Big O

Basics

Big O notation is a way of describing how fast/slow an algorithm is.

O(n) (pronounced "big oh of en") means that the time it takes the algorithm to run increases linearly with the amount of data being processed.

O(n^2) means that the time it takes the algorithm to run increases dramatically when the amount of data increases slightly.

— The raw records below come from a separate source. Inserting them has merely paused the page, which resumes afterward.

-- ==== Sys2Proof/Machine/Operands.lean ====
section
/-! DEFINITION. How each operand becomes what its command works on: the sid of `EPUSH` becomes three stream
bits (30_encoding.md R79), the input sequence of `DRUN` becomes the digit string and its groups
(42_decoder.md R143 to R145), and a group becomes an action (R147). -/

namespace Sys2Proof.Machine

/-- The three stream bits of a symbol under an instance's `CODE` (R79). -/
def symBitsOf (c : Config) (y : Sym) : List Bool :=
  codeBits (c.code.codeOf y)

/-- The one stream bit of the filler (R74). -/
def fillerBitsOf (c : Config) : List Bool :=
  [c.fillerBit]

/-- `DLEN = max(W_MIN(L), bitlen(M))` (R143). -/
def digitLen (wMin : Nat → Nat) (inp : List Byte) : Nat :=
  max (wMin inp.length) (bitlen (le inp))

/-- The digit string: `DLEN` digits, the digit at offset i being bit i of `M` (R143). -/
def digits (wMin : Nat → Nat) (inp : List Byte) : List Bool :=
  (List.range (digitLen wMin inp)).map (le inp).testBit

/-- How a scan ends (R148). -/
inductive ScanEnd where
  | success
  | invalidCode
  | endOfDigits
deriving DecidableEq, Repr

/-- What one existing group makes the scan do (R147). -/
inductive GroupAction where
  /-- append the sid to `DOUT` and go on to the next group -/
  | emit (sid : Sid)
  /-- end the scan -/
  | stop (e : ScanEnd)
deriving DecidableEq, Repr

/-- The action for what `INV` gives, with no default arm (R73, R147). -/
def groupAction : Option Sym → GroupAction
  | some .ink0 => .emit 0
  | some .ink1 => .emit 1
  | some .ink2 => .emit 2
  | some .ink3 => .emit 3
  | some .ink4 => .emit 4
  | some .lineEnd => .emit 5
  | some .streamEnd => .stop .success
  | none => .stop .invalidCode

/-- Where and how a scan ended. -/
structure ScanResult where
  /-- the group index at the stop -/
  g : Nat
  /-- the symbols emitted before the stop -/
  dout : List Sid
  how : ScanEnd
deriving DecidableEq, Repr

/-- The loop of `DRUN` over the digits not yet scanned, at group index `g` with `dout` emitted so far:
no digits left, then one or two digits left, then the table lookup (R148, R151, R152, R178). -/
def scan (t : CodeTable) (g : Nat) (dout : List Sid) : List Bool → ScanResult
  | [] => ⟨g, dout, .endOfDigits⟩
  | [_] => ⟨g, dout, .invalidCode⟩
  | [_, _] => ⟨g, dout, .invalidCode⟩
  | c0 :: c1 :: c2 :: rest =>
    match groupAction (t.inv (groupVec c0 c1 c2)) with
    | .emit sid => scan t (g + 1) (dout ++ [sid]) rest
    | .stop e => ⟨g, dout, e⟩

end Sys2Proof.Machine
end

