-- ==== Sys2Proof/Machine/Fetch.lean ====
section
/-! DEFINITION. How a step takes its next word. There is no program counter and nothing is fetched from
storage (10_state.md R24, 20_memory.md R62): the next word is the one the host presents first on
the command channels (R59, R207), or a data-code word at the inner code input (log entries 1
and 10). -/

namespace Sys2Proof.Machine

/-- What a step finds to do. -/
inductive Fetched where
  /-- the host presents nothing -/
  | idle
  /-- the host asserts and releases `rst`; the state is the one with that input taken -/
  | rst (s : State)
  /-- a word to decode; the state is the one with that word taken -/
  | word (w : CodeWord) (s : State)
deriving DecidableEq, Repr

/-- The word of a data code. -/
def MicroWord.toCodeWord : MicroWord → CodeWord
  | .sym3 v => .sym3 v
  | .fill1 f => .fill1 f

/-- Take the next word: the inner code input first, then the host's inputs in order. -/
def fetch (s : State) : Fetched :=
  match s.micro with
  | some m => .word m.toCodeWord { s with micro := none }
  | none =>
    match s.port with
    | [] => .idle
    | .rst :: rest => .rst { s with port := rest }
    | .ecmd w :: rest => .word (.ecmd w) { s with port := rest }
    | .dcmd w :: rest => .word (.dcmd w) { s with port := rest }

/-- The refusal of a word that is no instruction (R82, R180). -/
def refusalOf : DecodeError → Refusal
  | .reservedEcmd _ => .reservedWord
  | .reservedDcmd _ => .reservedWord
  | .notTheFiller _ => .notTheFiller

/-- Put a word where the next step takes it: a command word first on the host's channels with the
inner code input empty, a data code at the inner code input. -/
def placeWord (w : CodeWord) (s : State) : State :=
  match w with
  | .ecmd e => { s with micro := none, port := .ecmd e :: s.port }
  | .dcmd d => { s with micro := none, port := .dcmd d :: s.port }
  | .sym3 v => { s with micro := some (.sym3 v) }
  | .fill1 f => { s with micro := some (.fill1 f) }

end Sys2Proof.Machine
end

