-- ==== Sys2Proof/Machine/Core.lean ====
section
/-! DEFINITION. The machine as the host reads it. -/

def Sys2Proof.core : Host.Core := {
  State := Sys2Proof.Machine.State,
  Fault := Sys2Proof.Machine.Fault,
  Refusal := Sys2Proof.Machine.Refusal,
  step := Sys2Proof.Machine.step,
  reset := Sys2Proof.Machine.State.reset }
end

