/-- Settles O57: the encode session, the decode session of its artifact, and the text of what comes
back. -/
theorem gridRoundTripThroughBothUnits : Obligations.GridRoundTripThroughBothUnits := by
  intro s cols rows chars hwf hgrid hend hout hin
  obtain ⟨-, hrows⟩ := gridWf_iff.1 hgrid
  have hbody : (gridBody rows).length = rows.length * (cols + 1) :=
    length_gridBody fun r hr => (hrows r hr).1
  have hstream : (gridStream rows).length + 7 = rows.length * (cols + 1) + 8 := by
    rw [gridStream, List.length_append, hbody, List.length_singleton]
  have hterm : Sym.streamEnd ∉ gridBody rows :=
    streamEnd_not_mem_gridBody fun r hr => (hrows r hr).2
  rw [← hstream] at hout hin
  obtain ⟨-, hreach, -⟩ := roundTripConditionSuffices s.cfg (gridBody rows) []
  have hencode := encoderSessionCommitsEncode s (gridStream rows) hout
  rw [← artifactLengthIsWholeBlocks s.cfg] at hin
  have hdecode := execAll_ddecode_artifact
    (s := { s with
      elog := s.elog ++ [encodeArtifact s.cfg (gridStream rows)],
      enc := ⟨0, 0, [], .done, .noError⟩ }) hwf hterm hin (hreach hend)
  rw [egrid_map_sidOf, execAll_append, hencode, andThen_next_left, ← hbody]
  exact ⟨_, hdecode, rfl, rfl, rfl, rfl, text_gridBody chars rows⟩

end Sys2Proof.Machine
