-- ==== Sys2Proof/Machine/Desc.lean ====
section
/-! DEFINITION. One description of every encoded instruction, from the opcode map (R40) and the entries: its OP, FN
and format, what each operand field holds and accepts (R30, R31), its latency class, and the scopes it allows. The
encoder, well-formedness, the scope checks, the budget check (R393) and the checking scoreboard (R38) all read it. -/

namespace Sys2Proof

/-- Instruction formats (R27). -/
inductive Fmt where
  | S | R | I | J | M | L
  deriving DecidableEq, Repr

/-- How an instruction uses the registers a field names. -/
inductive Use where
  | none | rd | wr | rw
  deriving DecidableEq, Repr

/-- A 10-bit field: its code, whether the entry accepts it, and the registers it names (R31, R393). -/
structure Slot where
  code : Nat
  ok : Bool
  opd : Option Opd
  run : Nat
  use : Use
  /-- A floating-point source, whose registers are checked for the marker (R146). -/
  fp : Bool := false
  deriving DecidableEq, Repr

/-- The Lat column of R40. -/
inductive Lat where
  | fixed (n : Nat)
  | var
  | none
  deriving DecidableEq, Repr

/-- What .await means for an instruction: allowed, a scope fault because its effect is given once (R104), or no
encoding (R27, R112). -/
inductive AwaitRule where
  | perLane | once | never
  deriving DecidableEq, Repr

/-- The description of an encoded instruction. -/
structure Desc where
  op : Nat
  fn : Nat
  fmt : Fmt
  lat : Lat
  scopes : List Scope
  await : AwaitRule
  d : Slot
  a : Slot
  b : Slot
  c : Slot
  m : Nat
  deriving DecidableEq, Repr

/-- The clause class of an OP (R40, R24): none where the map does not list it. -/
def classOf (op : Nat) : Option Nat :=
  if op ≤ 0x07 then some 4
  else if op < 0x10 then none
  else if op ≤ 0x11 then some 5
  else if op < 0x18 then none
  else if op ≤ 0x23 then some 0
  else if op < 0x26 then none
  else if op ≤ 0x2B then some 0
  else if op < 0x30 then none
  else if op ≤ 0x40 then some 1
  else if op < 0x48 then none
  else if op ≤ 0x4F then some 0
  else if op ≤ 0x5D then some 3
  else if op < 0x60 then none
  else if op ≤ 0x69 then some 2
  else if op < 0x70 then none
  else if op ≤ 0x73 then some 6
  else if op ≤ 0x76 then some 2
  else if op < 0x78 then none
  else if op ≤ 0x7B then some 6
  else if op ≤ 0x7E then some 5
  else if op = 0x7F then some 7
  else none

def Scope.code : Scope → Nat
  | .lane => 0 | .group => 1 | .party => 2 | .team => 3

def IT.code : IT → Nat
  | .i8 => 0 | .i16 => 1 | .i32 => 2 | .i64 => 3 | .w8 => 4 | .w16 => 5 | .w32 => 6 | .w64 => 7

/-- Width in bits (R118). -/
def IT.bits : IT → Nat
  | .i8 => 8 | .i16 => 16 | .i32 => 32 | .i64 => 64 | .w8 => 8 | .w16 => 16 | .w32 => 32 | .w64 => 64

def IT.signed : IT → Bool
  | .i8 => true | .i16 => true | .i32 => true | .i64 => true | _ => false

def FT.code : FT → Nat
  | .f32 => 0 | .f16 => 1 | .bf16 => 2

def Rnd.code : Rnd → Nat
  | .rne => 0 | .rz => 1 | .rp => 2 | .rm => 3 | .sr => 4

def Ordr.code : Ordr → Nat
  | .rlx => 0 | .acq => 1 | .rel => 2 | .ar => 3

def Scp.code : Scp → Nat
  | .team => 0 | .cluster => 1 | .die => 2 | .package => 3 | .system => 4

def TC.code : TC → Nat
  | .f32 => 0 | .f16 => 1 | .bf16 => 2 | .e4m3 => 3 | .e5m2 => 4 | .e2m3 => 5 | .e3m2 => 6 | .e2m1 => 7
  | .i8 => 8 | .i16 => 9 | .i32 => 10 | .i64 => 11 | .w8 => 12 | .w16 => 13 | .w32 => 14 | .w64 => 15

def TC.isInt (t : TC) : Bool := 8 ≤ t.code

/-- A TC that names an integer type also names 64-bit ones (R32, R153). -/
def TC.is64 : TC → Bool
  | .i64 => true | .w64 => true | _ => false

def Special.code : Special → Nat
  | .lane => 0x360 | .group => 0x361 | .party => 0x362 | .team => 0x363 | .width => 0x364 | .core => 0x365
  | .die => 0x366 | .clock => 0x367 | .vpc => 0x368

/-- The 10-bit operand code (R30). -/
def Opd.code : Opd → Nat
  | .v n => n.toNat
  | .s n => 0x100 + n.toNat
  | .y n => 0x300 + n.toNat
  | .q n => 0x340 + n.toNat
  | .m n => 0x350 + n.val
  | .sp x => x.code
  | .lc n => 0x369 + n.val
  | .imm k => 0x380 + k.toNat

def Opd.isV : Opd → Bool | .v _ => true | _ => false
def Opd.isS : Opd → Bool | .s _ => true | _ => false
def Opd.isY : Opd → Bool | .y _ => true | _ => false
def Opd.isQ : Opd → Bool | .q _ => true | _ => false
def Opd.isM : Opd → Bool | .m _ => true | _ => false
def Opd.isLc : Opd → Bool | .lc _ => true | _ => false
def Opd.isImm : Opd → Bool | .imm _ => true | _ => false
def Opd.isVS (o : Opd) : Bool := o.isV || o.isS
def Opd.isVY (o : Opd) : Bool := o.isV || o.isY
def Opd.isVSY (o : Opd) : Bool := o.isV || o.isS || o.isY
def Opd.isVSI (o : Opd) : Bool := o.isV || o.isS || o.isImm
def Opd.isSI (o : Opd) : Bool := o.isS || o.isImm
def Opd.isVSYI (o : Opd) : Bool := o.isV || o.isS || o.isY || o.isImm

/-- An inline constant from 0 to 63 (R30). -/
def Opd.isU6 : Opd → Bool | .imm k => k.toNat < 64 | _ => false
def Opd.isSU6 (o : Opd) : Bool := o.isS || o.isU6

/-- The inline constant 0 to `n`. -/
def Opd.isUpTo (n : Nat) : Opd → Bool | .imm k => k.toNat ≤ n | _ => false

/-- A destination in scalar form: an s or lc register (R117). -/
def Opd.isScalarDst (o : Opd) : Bool := o.isS || o.isLc

/-- A source of the integer and float classes (R121): any but a mask; in scalar form none that is per lane (R117). -/
def Opd.isSrc (scalar : Bool) : Opd → Bool
  | .v _ => !scalar
  | .y _ => !scalar
  | .sp .lane => !scalar
  | .sp .vpc => !scalar
  | .m _ => false
  | _ => true

/-- The operand `j` registers on. -/
def Opd.plus (o : Opd) (j : Nat) : Opd :=
  match o with
  | .v n => .v (n + BitVec.ofNat 8 j)
  | .s n => .s (n + BitVec.ofNat 9 j)
  | .y n => .y (n + BitVec.ofNat 6 j)
  | x => x

/-- Registers named by a run fit the register file (R393, R31). DESIGN CHOICE (log 108): a run that passes the last register is no
encoding, and so FAULTREG is 0, also where its registers lie at or above the budget as well. -/
def Opd.fits (run align : Nat) : Opd → Bool
  | .v n => n.toNat + run ≤ 256 && n.toNat % align == 0
  | .s n => n.toNat + run ≤ 512 && n.toNat % align == 0
  | .y n => n.toNat + run ≤ 64 && n.toNat % align == 0
  | _ => true

def Slot.zero : Slot := ⟨0, true, none, 0, .none, false⟩

/-- A field that holds a number and no operand. -/
def Slot.num (n : Nat) : Slot := ⟨n, n < 1024, none, 0, .none, false⟩

/-- An operand kept in the syntax and not used by this form: it must be code 0 (R29). -/
def Slot.unused (o : Opd) : Slot := ⟨o.code, o == .v 0, none, 0, .none, false⟩

/-- A field that reads `run` registers from the operand. -/
def Slot.rd (acc : Opd → Bool) (o : Opd) (run : Nat := 1) (align : Nat := 1) : Slot :=
  ⟨o.code, acc o && o.fits run align, some o, run, .rd, false⟩

/-- A field that writes `run` registers from the operand. -/
def Slot.wr (acc : Opd → Bool) (o : Opd) (run : Nat := 1) (align : Nat := 1) : Slot :=
  ⟨o.code, acc o && o.fits run align, some o, run, .wr, false⟩

/-- A field that reads and writes. -/
def Slot.rw (acc : Opd → Bool) (o : Opd) (run : Nat := 1) (align : Nat := 1) : Slot :=
  ⟨o.code, acc o && o.fits run align, some o, run, .rw, false⟩

/-- A field that names a register for its number alone, or state that no budget covers. -/
def Slot.name (acc : Opd → Bool) (o : Opd) : Slot := ⟨o.code, acc o, some o, 1, .none, false⟩

/-- The field is a floating-point source (R146). -/
def Slot.float (x : Slot) : Slot := { x with fp := true }

/-- Registers a 64-bit type takes (R118). -/
def IT.run (it : IT) : Nat := if it.bits = 64 then 2 else 1

def scopesAll : List Scope := [.lane, .group, .party, .team]
def scopesLane : List Scope := [.lane]
def scopesWide : List Scope := [.group, .party, .team]

/-- Integer source and destination fields (R117, R118, R121). -/
def Slot.isrc (d : Opd) (it : IT) (o : Opd) : Slot := Slot.rd (Opd.isSrc d.isScalarDst) o it.run it.run
def Slot.isrc1 (d : Opd) (o : Opd) : Slot := Slot.rd (Opd.isSrc d.isScalarDst) o
def Slot.idst (it : IT) (o : Opd) : Slot := Slot.wr Opd.isVSY o it.run it.run

/-- An integer-class instruction of format R with fixed latency 4 (R121). -/
def Desc.int (op fn : Nat) (d a b c : Slot) (m : Nat) : Desc :=
  ⟨op, fn, .R, .fixed 4, scopesAll, .perLane, d, a, b, c, m⟩

/-- A control instruction of format R (R64). -/
def Desc.ctl (op fn : Nat) (lat : Lat) (d a b c : Slot) : Desc :=
  ⟨op, fn, .R, lat, scopesLane, .perLane, d, a, b, c, 0⟩

/-- A one-word instruction (R27). -/
def Desc.short (op fn : Nat) (scopes : List Scope) (d : Slot) : Desc :=
  ⟨op, fn, .S, .none, scopes, .perLane, d, .zero, .zero, .zero, 0⟩

def b2n (b : Bool) : Nat := if b then 1 else 0
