/-- A fault after the halt line: the first is recorded, every one counts, and TAGS stops before the first entry of a tag that
faulted (R340). -/
def Halt.second (h : Halt) (r : FaultRec) (cut : Option (CKey × Nat)) : Halt :=
  { h with secondary := if h.secondary.valid then h.secondary else r
           secCount := min (h.secCount + 1) 255
           tagsCut := match h.tagsCut, cut with
             | some a, some b => if cutNum b < cutNum a then some b else some a
             | a, b => a <|> b }

/-- Record a secondary fault of a context, up to its DUMP_DONE (R340). -/
def State.secondary (s : State) (n : Nat) (r : FaultRec) (cut : Option (CKey × Nat)) : State :=
  s.modCtx n (fun c => { c with halt := c.halt.map (fun h => if h.dumped then h else h.second r cut) })

/-- An engine of a halted context has stopped and writes its stop record (R334). -/
def State.addStop (s : State) (n : Nat) (r : StopRec) : State :=
  s.modCtx n (fun c => { c with halt := c.halt.map (fun h => { h with stops := h.stops ++ [r] }) })

/-- The halt line of a context has reached a die (R334). -/
def State.lineAt (s : State) (n die : Nat) : Bool :=
  match s.ctx? n with | some c => (match c.halt with | some h => h.reached.contains die | none => false) | none => false

/- ### Taking a fault (R110, R319, R321, R323) -/

/-- SCOPE of FAULTSCOPE: 1 also for a per-group fault (R110). -/
def scopeFaultNum : Scope → Nat
  | .lane => 1 | .group => 1 | .party => 2 | .team => 3

/-- FAULTSCOPE.SEL's number of a member (R110). -/
def State.selOf (s : State) (g : Group) : Scope → Nat
  | .lane => 0 | .group => 0 | .party => s.memberIndex g | .team => g.key.grp

/-- Lanes listed for a group. -/
def lanesFor (k : GKey) : List (GKey × Mask) → Mask
  | [] => 0
  | (a, m) :: t => if a == k then m else lanesFor k t

/-- FAULTGROUPS (R110, R377). -/
def groupsWord : List (GKey × Mask) → Nat
  | [] => 0
  | (k, _) :: t => 2 ^ k.grp + groupsWord t

/-- Write the fault registers of every suspended member (R321, R341). -/
def State.writeFaultRegs (s : State) (f : FaultInfo) (sel : Nat) : State :=
  s.modGroups (fun g =>
    if f.arrived.any (fun x => x.1 == g.key) then
      { g with
        fault :=
          { code := BitVec.ofNat 32 f.code.num, pc := f.pc, lanes := lanesFor g.key f.lanes,
            reg := BitVec.ofNat 32 f.reg, addr := f.addr,
            scope := BitVec.ofNat 32 (scopeFaultNum f.scope + sel * 2 ^ 8 + f.arrived.length * 2 ^ 16),
            groups := BitVec.ofNat 32 (groupsWord f.arrived) }
        arrived := lanesFor g.key f.arrived
        faultNext := f.next
        faultPos := f.pos }
    else g)

/-- Enter the handler (R321): the handling member runs its thread at TRAPVEC with traps masked, the other members
are suspended. -/
def State.enterHandler (s : State) (f : FaultInfo) (h : GKey) (vec : Word) : State :=
  s.modGroups (fun g =>
    if g.key == h then
      { g with resume := f.next, resume0 := f.next, inh := true, mask := true,
               entries := min (g.entries + 1) 65535, hpc := vec, hpos := none }
    else if f.arrived.any (fun x => x.1 == g.key) then { g with susp := true }
    else g)

/-- The member that handles: the lowest-numbered with a live lane (R110). -/
def State.handling (s : State) (f : FaultInfo) : Option Group :=
  (f.arrived.filterMap (fun x => s.group? x.1)).find? (fun g => g.live != 0)

/-- The group issues no later instruction (R319); a fault while its context halts shows in its stop record (R377). -/
def State.stopGroups (s : State) (f : FaultInfo) (secondary : Bool) : State :=
  s.modGroups (fun g => if f.arrived.any (fun x => x.1 == g.key) then { g with stopped := true, lateFault := g.lateFault || secondary } else g)

/-- TOUCHED (R342). -/
def State.touch (s : State) (ctx die : Nat) : State :=
  s.modCtx ctx (fun c => { c with touched := c.touched ||| BitVec.ofNat 8 (2 ^ die) })

/-- The record of a die declared lost (R343). -/
def FaultRec.lostDie (die clk : Nat) : FaultRec :=
  { FaultRec.blank with valid := true, code := 0x38, origin := 3, die := die, clk := clk }

/-- A context meets a lost die: it has touched it, and halts with cause 4 (R343); after its halt line that is a secondary
fault (R340), before whose tag, if it is a copy's, TAGS ends. -/
def State.meetLostAt (s : State) (n die : Nat) (cut : Option (CKey × Nat)) : State :=
  let r := FaultRec.lostDie die s.clk
  if s.halted n then (s.touch n die).secondary n r cut else (s.touch n die).haltCtx n 4 r

def State.meetLost (s : State) (n die : Nat) : State := s.meetLostAt n die none

/-- The fault ends a single step in every suspended group (R332). -/
def State.endSteps (s : State) (f : FaultInfo) : State :=
  s.modGroups (fun g => if f.arrived.any (fun x => x.1 == g.key) then { g with stepOne := false } else g)

/-- Take a fault, in one step: write the fault registers, then enter the handler or halt the context (R321, R323);
after the halt line it is a secondary fault and writes no group's registers (R340, R377); a request for a lost die, named
by the address, halts the context (R343). DESIGN CHOICE (log 88): at entry to the handler SEL of FAULTSCOPE names the handling member,
of which R110 gives only the reset value. -/
def State.takeFault (s0 : State) (f : FaultInfo) : State :=
  let s := s0.endSteps f
  match s.handling f with
  | none => s
  | some h =>
    match s.ctx? h.ctx with
    | none => s
    | some c =>
      let sel := s.selOf h f.scope
      let masked := (f.arrived.filterMap (fun x => s.group? x.1)).any (fun g => g.mask || g.susp)
      let s1 := s.writeFaultRegs f sel
      let r := match s1.group? h.key with | some g => g.faultRec s.clk | none => FaultRec.blank
      if f.code == .dieLost then (s.meetLost h.ctx f.addr.toNat).stopGroups f c.halt.isSome
      else if c.halt.isSome then (s.secondary h.ctx r none).stopGroups f true
      else if masked then (s1.haltCtx h.ctx 2 r).stopGroups f false
      else if c.trapvec == 0 then (s1.haltCtx h.ctx 1 r).stopGroups f false
      else s1.enterHandler f h.key c.trapvec

/- ### Returning from a fault (R325, R111, R83) -/

/-- Set the lanes of a mask to a counter and clause position, free. -/
def Group.moveLanes (g : Group) (m : Mask) (pc : Word) (pos : Option ClausePos) : Group :=
  { g with
    pcs := mergeLanes m g.pcs (List.replicate W pc)
    clause := (List.range W).map (fun i => if laneBit m i then pos else nth none g.clause i)
    wait := (List.range W).map (fun i => if laneBit m i then .free else nth .free g.wait i) }

/-- The end test of one level: the group with its counter stepped, and whether it goes back to its start (R80, R126). DESIGN CHOICE
(log 99): a write of the counter on its way is not seen by the test, and stands once it lands; R36 would let a read see either. -/
def Group.levelTest (g : Group) (k : Nat) (l : LoopLevel) : Group × Bool :=
  let c := regLc g k
  match l.kind with
  | .count =>
    let n := if c.toNat ≤ 1 then 0 else c.toNat - 1
    ({ g with lc := setAt g.lc k (BitVec.ofNat 32 n) }, n != 0)
  | .queue q dim =>
    let n := min (c.toNat + 1) 0xFFFFFFFF
    let e := match regQ g q.toNat with
      | some b => if dim.val = 0 then b.e0 else if dim.val = 1 then b.e1 else b.e2
      | none => false
    ({ g with lc := setAt g.lc k (BitVec.ofNat 32 n) }, !e)

/-- The end test for every level whose exit is the address, innermost first: where the lanes go (R80). -/
def Group.endTest (g : Group) (exit : Word) : Nat → Group × Option Word
  | 0 => (g, none)
  | fuel + 1 =>
    match g.levels.getLast? with
    | none => (g, none)
    | some l =>
      if l.exit != exit then (g, none)
      else
        let r := g.levelTest (g.levels.length - 1) l
        if r.2 then (r.1, some l.start)
        else
          let g1 := { r.1 with levels := g.levels.dropLast }
          match g1.endTest exit fuel with
          | (g2, some t) => (g2, some t)
          | (g2, none) => (g2, some exit)

/-- Lanes pass an instruction: to the next one of the clause or to the next header, by way of the end test (R60, R80). -/
def Group.pass (g : Group) (m : Mask) (next : Word) (pos : Option ClausePos) : Group :=
  match pos with
  | some p => g.moveLanes m next (some p)
  | none =>
    match g.endTest next 3 with
    | (g1, some t) => g1.moveLanes m t none
    | (g1, none) => g1.moveLanes m next none

/-- The lanes of F: faulting lanes that stand at FAULTPC, live (R325). -/
def Group.faultSet (g : Group) : Mask :=
  g.fault.lanes &&& g.live &&& maskOf (fun i => nth 0 g.pcs i == g.fault.pc)

/-- The arrived lanes that are still at the instruction. -/
def Group.arrivedSet (g : Group) : Mask :=
  (g.arrived ||| g.fault.lanes) &&& g.live &&& maskOf (fun i => nth 0 g.pcs i == g.fault.pc)

/-- The groups that one fault suspended (R110). -/
def State.suspendedWith (s : State) (g : Group) : List Group :=
  if g.fault.scope.toNat % 4 < 2 then [g]
  else (s.teamGroups g.key).filter (fun h => bitOf g.fault.groups.toNat h.key.grp)

/-- How RTE moves the lanes of a suspended group. -/
inductive Rte where
  /-- The arrived lanes pass the instruction. -/
  | skip
  /-- The lanes of F go to an address and the other arrived lanes pass. -/
  | resume (t : Word)
  /-- The lanes of the mask stay, free, to come to the instruction again; the other arrived lanes pass. -/
  | stay (m : Mask)
  /-- The arrived lanes stay for the replay that issues next. -/
  | replay (sc : Scope)
  deriving DecidableEq, Repr

/-- The end of the handler for one suspended group (R325): its lanes move, the instruction's walks advance where it
counts as issued, and the handler bits clear. -/
def Group.endFault (g : Group) (kind : Rte) (adv : Group → Group) (at_ : Nat) : Group :=
  let f := g.faultSet
  let arr := g.arrivedSet
  let others := fun (m : Mask) => if m == 0 then g else (adv g).pass m g.faultNext g.faultPos
  let g1 := match kind with
    | .skip => others arr
    | .resume t => (others (arr &&& ~~~f)).moveLanes f t none
    | .stay m => (others (arr &&& ~~~(f &&& m))).moveLanes (f &&& m) g.fault.pc (lowestLane f |>.bind (fun i => nth none g.clause i))
    | .replay sc =>
      { g with wait := (List.range W).map (fun i => if laneBit arr i then .issuing sc else nth .free g.wait i) }
  { g1 with inh := false, mask := false, susp := false, hpos := none, nextIssue := max g1.nextIssue at_ }

/-- RETURN FROM A FAULT: every suspended group resumes together (R111, R325). -/
def State.returnFault (s : State) (g : Group) (kind : Rte) (adv : Group → Group) (at_ : Nat) : State :=
  let keys := (s.suspendedWith g).map (·.key)
  s.modGroups (fun h => if keys.contains h.key then h.endFault kind adv at_ else h)

end Sys2Proof.Machine
end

Big O sets an upper limit for how long an algorithm will run. If an algorithm is O(n) then it is also, by definition, O(n log n), O(n^2), O(2^n), and O(n!). It would still be most accurate to say the algorithm is O(n).

Fastest
- O(1) = constant speed regardless of the data
- O(log log n)
- O(log n)
- O(sqrt(n))
- O(n)
- O(n log n)
- O(n^2)
- O(2^n)
- O(n!)
Slowest

Diagram of speeds
diagram of speeds
[source: Big O Cheat Sheet]

O Ө Ω

Big O specifies an upper-bound.
(pronounced Big Oh)

Big Ω specifies a lower-bound.
(pronounced Big Omega)

Big Ө specifies that the upper-bound and lower-bound are the same. This is called the tight-bound.
(pronounced Big Theta)

These bounds are all asymptotic. That means that they ignore any constant in the time complexity of your algorithm (usually called "k"). For example, if you have to open a database connection, that operation will take a constant amount of time that is not related to the amount of data you are processing. It may be that for small data sets, this constant k is high enough that your algorithm is slower than O(n). But the algorithm still is O(n) because when you test very large sets of data, the constant k is relatively insignificant.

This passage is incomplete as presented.